(Stored entries)
------------
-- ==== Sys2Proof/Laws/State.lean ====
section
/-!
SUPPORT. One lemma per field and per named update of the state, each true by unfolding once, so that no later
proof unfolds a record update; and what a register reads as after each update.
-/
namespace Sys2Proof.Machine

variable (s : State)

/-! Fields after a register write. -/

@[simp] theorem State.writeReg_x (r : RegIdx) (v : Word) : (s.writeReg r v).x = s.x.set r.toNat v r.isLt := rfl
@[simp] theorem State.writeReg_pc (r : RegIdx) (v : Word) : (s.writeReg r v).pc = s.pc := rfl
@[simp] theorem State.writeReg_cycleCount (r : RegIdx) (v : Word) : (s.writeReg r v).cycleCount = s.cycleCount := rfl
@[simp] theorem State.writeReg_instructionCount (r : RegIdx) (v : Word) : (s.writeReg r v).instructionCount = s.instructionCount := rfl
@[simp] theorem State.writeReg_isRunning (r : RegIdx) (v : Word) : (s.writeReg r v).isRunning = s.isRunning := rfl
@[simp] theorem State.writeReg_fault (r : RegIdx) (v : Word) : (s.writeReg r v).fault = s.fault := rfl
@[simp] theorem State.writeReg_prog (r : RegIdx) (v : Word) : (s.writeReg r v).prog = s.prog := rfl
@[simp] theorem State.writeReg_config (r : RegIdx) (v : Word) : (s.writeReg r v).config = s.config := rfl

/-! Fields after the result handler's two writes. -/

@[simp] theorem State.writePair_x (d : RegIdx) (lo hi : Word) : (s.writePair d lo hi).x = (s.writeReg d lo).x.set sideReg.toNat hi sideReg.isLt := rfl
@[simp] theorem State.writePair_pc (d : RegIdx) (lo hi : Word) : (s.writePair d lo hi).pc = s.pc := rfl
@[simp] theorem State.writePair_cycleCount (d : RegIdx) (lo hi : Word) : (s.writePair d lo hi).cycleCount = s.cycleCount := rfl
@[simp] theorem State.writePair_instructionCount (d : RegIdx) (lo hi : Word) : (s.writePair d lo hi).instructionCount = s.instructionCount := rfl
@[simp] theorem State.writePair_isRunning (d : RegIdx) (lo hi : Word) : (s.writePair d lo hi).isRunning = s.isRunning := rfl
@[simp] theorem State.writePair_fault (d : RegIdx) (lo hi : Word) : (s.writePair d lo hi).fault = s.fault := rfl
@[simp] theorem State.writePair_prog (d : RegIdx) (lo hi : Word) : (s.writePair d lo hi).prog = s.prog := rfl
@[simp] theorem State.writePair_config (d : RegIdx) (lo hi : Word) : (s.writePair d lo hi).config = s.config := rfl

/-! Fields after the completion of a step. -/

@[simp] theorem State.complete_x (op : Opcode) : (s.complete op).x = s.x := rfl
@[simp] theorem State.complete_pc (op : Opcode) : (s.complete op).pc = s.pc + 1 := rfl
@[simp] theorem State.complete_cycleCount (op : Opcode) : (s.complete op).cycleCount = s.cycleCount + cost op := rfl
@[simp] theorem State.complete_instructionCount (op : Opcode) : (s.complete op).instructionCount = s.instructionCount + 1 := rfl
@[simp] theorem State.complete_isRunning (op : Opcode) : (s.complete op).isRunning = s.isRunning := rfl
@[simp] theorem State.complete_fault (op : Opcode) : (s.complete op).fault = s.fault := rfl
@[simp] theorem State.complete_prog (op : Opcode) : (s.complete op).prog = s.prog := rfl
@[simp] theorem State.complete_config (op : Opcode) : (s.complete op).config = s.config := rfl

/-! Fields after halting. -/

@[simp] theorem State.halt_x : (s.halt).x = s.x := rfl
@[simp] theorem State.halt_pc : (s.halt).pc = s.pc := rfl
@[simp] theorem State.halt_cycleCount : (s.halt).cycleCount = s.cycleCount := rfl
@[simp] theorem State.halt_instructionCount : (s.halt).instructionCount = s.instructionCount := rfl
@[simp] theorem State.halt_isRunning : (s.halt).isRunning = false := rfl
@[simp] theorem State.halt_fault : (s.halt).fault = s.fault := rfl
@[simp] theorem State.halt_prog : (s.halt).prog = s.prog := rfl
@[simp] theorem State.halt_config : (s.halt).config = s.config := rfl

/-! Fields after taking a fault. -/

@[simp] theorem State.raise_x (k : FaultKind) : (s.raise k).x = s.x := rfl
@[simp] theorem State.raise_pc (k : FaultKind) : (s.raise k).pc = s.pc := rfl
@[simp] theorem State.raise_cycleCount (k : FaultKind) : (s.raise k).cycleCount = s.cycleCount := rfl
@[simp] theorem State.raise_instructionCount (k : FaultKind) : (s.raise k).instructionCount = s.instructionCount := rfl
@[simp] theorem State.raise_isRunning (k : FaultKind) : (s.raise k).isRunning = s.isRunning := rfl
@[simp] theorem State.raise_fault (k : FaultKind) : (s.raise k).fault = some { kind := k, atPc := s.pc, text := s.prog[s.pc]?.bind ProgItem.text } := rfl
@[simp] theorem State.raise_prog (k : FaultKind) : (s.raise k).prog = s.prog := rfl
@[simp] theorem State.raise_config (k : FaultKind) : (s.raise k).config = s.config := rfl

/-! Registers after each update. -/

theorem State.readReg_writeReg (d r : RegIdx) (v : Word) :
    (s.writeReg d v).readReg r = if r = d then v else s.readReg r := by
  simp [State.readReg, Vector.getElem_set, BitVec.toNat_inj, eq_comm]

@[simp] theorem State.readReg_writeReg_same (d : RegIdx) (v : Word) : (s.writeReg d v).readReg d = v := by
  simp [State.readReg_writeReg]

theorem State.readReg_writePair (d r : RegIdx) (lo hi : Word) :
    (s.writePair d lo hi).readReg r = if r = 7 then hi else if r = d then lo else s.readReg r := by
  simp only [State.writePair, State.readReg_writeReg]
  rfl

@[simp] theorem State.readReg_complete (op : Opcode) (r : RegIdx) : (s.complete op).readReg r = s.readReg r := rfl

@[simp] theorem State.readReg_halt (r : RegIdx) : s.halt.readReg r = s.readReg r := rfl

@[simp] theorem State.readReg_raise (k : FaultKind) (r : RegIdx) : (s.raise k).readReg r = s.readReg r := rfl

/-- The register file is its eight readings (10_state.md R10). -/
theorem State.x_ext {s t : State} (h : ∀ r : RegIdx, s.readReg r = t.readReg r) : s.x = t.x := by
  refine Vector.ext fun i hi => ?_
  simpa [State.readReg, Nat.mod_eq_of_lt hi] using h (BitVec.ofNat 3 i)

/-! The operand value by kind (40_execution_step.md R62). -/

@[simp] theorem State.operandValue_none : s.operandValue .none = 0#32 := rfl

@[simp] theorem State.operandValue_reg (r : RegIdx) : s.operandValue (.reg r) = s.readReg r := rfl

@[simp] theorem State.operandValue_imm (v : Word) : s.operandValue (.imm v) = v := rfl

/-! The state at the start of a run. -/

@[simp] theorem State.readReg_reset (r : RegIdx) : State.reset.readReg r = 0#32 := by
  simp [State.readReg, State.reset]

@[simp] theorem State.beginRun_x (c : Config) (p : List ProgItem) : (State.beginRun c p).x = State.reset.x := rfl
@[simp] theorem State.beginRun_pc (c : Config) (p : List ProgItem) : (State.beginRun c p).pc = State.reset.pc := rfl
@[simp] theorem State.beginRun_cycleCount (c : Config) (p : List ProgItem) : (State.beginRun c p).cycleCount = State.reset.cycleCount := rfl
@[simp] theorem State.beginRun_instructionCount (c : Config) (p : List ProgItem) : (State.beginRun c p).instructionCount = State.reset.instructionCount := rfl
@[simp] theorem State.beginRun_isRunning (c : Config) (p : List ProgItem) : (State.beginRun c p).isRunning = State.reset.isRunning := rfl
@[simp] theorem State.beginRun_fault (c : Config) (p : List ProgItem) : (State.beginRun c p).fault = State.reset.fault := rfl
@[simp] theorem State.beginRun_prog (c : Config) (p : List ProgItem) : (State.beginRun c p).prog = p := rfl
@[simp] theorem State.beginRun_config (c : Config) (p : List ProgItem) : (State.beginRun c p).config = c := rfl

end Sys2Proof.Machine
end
------------
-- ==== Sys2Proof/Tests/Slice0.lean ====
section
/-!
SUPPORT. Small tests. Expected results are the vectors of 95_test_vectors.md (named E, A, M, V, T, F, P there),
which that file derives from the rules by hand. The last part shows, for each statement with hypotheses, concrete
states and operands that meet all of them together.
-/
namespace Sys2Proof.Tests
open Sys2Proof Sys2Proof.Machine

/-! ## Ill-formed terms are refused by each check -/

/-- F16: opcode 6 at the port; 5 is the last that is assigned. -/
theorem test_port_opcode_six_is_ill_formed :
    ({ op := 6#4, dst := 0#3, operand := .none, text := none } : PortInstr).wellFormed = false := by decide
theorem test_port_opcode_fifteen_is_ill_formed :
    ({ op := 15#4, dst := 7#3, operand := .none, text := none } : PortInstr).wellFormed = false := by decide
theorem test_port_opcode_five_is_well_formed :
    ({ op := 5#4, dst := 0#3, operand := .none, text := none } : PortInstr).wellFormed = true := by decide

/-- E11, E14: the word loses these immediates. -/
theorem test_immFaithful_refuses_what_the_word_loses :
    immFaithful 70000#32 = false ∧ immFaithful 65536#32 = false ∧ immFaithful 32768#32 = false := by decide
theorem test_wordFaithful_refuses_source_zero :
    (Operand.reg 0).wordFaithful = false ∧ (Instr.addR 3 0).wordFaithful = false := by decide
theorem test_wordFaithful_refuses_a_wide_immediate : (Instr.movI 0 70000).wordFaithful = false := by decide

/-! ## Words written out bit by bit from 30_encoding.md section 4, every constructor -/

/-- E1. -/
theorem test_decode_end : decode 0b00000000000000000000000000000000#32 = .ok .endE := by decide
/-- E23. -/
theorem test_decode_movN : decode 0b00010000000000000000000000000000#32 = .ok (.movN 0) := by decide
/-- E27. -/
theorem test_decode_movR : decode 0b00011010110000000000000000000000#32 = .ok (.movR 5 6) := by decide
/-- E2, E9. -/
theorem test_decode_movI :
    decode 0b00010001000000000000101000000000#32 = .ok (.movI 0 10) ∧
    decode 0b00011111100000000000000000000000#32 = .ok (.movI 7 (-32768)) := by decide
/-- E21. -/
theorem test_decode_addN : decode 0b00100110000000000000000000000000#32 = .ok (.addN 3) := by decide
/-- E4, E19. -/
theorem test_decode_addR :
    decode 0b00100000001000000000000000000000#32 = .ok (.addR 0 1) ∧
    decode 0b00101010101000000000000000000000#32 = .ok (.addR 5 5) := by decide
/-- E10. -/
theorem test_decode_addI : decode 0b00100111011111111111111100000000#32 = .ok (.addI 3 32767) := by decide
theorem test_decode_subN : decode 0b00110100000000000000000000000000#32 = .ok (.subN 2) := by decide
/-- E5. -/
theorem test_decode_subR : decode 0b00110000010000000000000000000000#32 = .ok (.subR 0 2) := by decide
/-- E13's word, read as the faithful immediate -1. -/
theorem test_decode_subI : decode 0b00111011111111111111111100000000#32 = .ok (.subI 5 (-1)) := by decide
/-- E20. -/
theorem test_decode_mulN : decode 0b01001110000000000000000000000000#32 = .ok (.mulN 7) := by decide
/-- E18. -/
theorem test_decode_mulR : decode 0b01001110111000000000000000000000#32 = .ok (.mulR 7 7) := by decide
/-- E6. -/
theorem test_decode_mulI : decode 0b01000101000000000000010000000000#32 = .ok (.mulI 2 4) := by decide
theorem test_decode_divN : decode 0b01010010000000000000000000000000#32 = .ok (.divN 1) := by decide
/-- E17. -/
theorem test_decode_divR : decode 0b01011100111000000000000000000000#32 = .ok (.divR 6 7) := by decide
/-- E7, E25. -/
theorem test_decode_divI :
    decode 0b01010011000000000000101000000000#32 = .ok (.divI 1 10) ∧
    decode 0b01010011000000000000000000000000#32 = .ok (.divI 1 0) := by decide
------------
In the entries above, find each line with the word "Fields" and return it.

■ **Result**
/-! Fields after a register write. -/
/-! Fields after the result handler's two writes. -/
/-! Fields after the completion of a step. -/
/-! Fields after halting. -/
/-! Fields after taking a fault. -/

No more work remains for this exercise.